GENETREE [22] estimates Θ, migration rates and exponential growth rates for multiple stable populations. Unlike the other methods discussed here, it is an IS sampler: it constructs independent genealogies rather than repeatedly modifying a starting genealogy. This requires it to assume an infinite-sites mutational model, but renders it nearly immune to problems in which the search fails to move well among genealogies. GENETREE can provide estimates of the time back to the most recent common ancestor of a population; uniquely, it also estimates dates of specific mutations. It has been used to show that the common ancestor of human Y chromosomes was unexpectedly recent, perhaps due to a selective sweep [34].

IM and IMa

IM and IMa [23–25] consider cases in which two populations have recently diverged from a common ancestor.
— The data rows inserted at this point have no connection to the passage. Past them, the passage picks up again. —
-- ==== Sys2Proof/Laws/State.lean ====
section
/-! SUPPORT. What each update of the state leaves and what it writes: one lemma for each field of the state under each update,
and the reading of a table after an entry is put into it. -/

namespace Sys2Proof.Machine

/-! ## Tables -/

/-- The entry put is the entry read. -/
@[simp] theorem put_getElem_self {α : Type} {n : Nat} (v : Vector α n) (i : Fin n) (x : α) : (put v i x)[i] = x := by
  simp [put]

/-- An entry put leaves every other entry. -/
theorem put_getElem_ne {α : Type} {n : Nat} (v : Vector α n) (i j : Fin n) (x : α) (h : i ≠ j) :
    (put v i x)[j] = v[j] := by
  have hv : i.val ≠ j.val := fun e => h (Fin.ext e)
  simp [put, hv]

/-- Reading a table after an entry is put into it. -/
theorem put_getElem {α : Type} {n : Nat} (v : Vector α n) (i j : Fin n) (x : α) :
    (put v i x)[j] = if i = j then x else v[j] := by
  by_cases h : i = j
  · subst h; simp [put]
  · simp [h, put_getElem_ne v i j x h]

/-- The entry put is the entry read, with the index as a number. -/
@[simp] theorem put_getElem_val {α : Type} {n : Nat} (v : Vector α n) (i : Fin n) (x : α) :
    (put v i x)[i.val] = x := by
  simp [put]

/-- An entry put where it already stands changes nothing. -/
@[simp] theorem put_self {α : Type} {n : Nat} (v : Vector α n) (i : Fin n) : put v i v[i] = v := by
  simp [put]

/-- The second of two entries put at one place stands. -/
@[simp] theorem put_put {α : Type} {n : Nat} (v : Vector α n) (i : Fin n) (x y : α) : put (put v i x) i y = put v i y := by
  simp [put]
They estimate Θ for each population and for the common ancestor, as well as the divergence time, bidirectional migration rates among the daughter populations and (in IM only) growth rates for the daughters. They are particularly well suited for analysis of young populations and for distinguishing gene flow from retention of ancestral polymorphism. IMa, the more recent program, uses an improved search algorithm, offers likelihood ratio tests to decide among different demographic models and provides more information about the joint distribution of parameters than IM; however, it does not yet duplicate all of the features of IM. IM has been used to show that loci near the centromere show reduced gene flow compared to telomeric loci in a rabbit hybrid zone [10].

LAMARC

LAMARC [26] considers cases in which multiple populations have had stable population sizes and migration rates for a long time, and allows each population to have a separate rate of exponential growth or shrinkage. There is no theoretical limit on the number of populations, but in practice, cases with more than three or four populations take large amounts of computer time and demand extensive data for success. LAMARC allows genetic recombination within sequences and estimates an overall recombination rate. This allows use of long sequences from recombining areas of the genome, both for estimation of recombination rate and for nonconfounded estimation of other parameters. LAMARC can also perform fine-scale linkage disequilibrium mapping, relating phenotypic data to genetic variation. LAMARC has been used to show that the long-term effective population size of gray whales was substantially larger than estimated from historical whaling records, based on a mixed sample of nuclear and mitochondrial loci [35].

MIGRATE-N

MIGRATE-N [27,28] considers multiple populations using a stable-population model similar to that in LAMARC. It estimates Θ for each population and migration rates in each direction between each pair of populations. As with LAMARC, there is no set limit on the number of populations. MIGRATE-N offers detailed tests based on likelihood ratios and the Akaike information criterion (AIC) for deciding among models, such as a model of symmetrical versus unconstrained migration rates. It can also be run in parallel on multiple computers for faster analysis. MIGRATE-N has been used to show that the effective population size of red drum, a long-lived ocean fish, is three orders of magnitude smaller than its census size, suggesting highly unequal reproductive success [36].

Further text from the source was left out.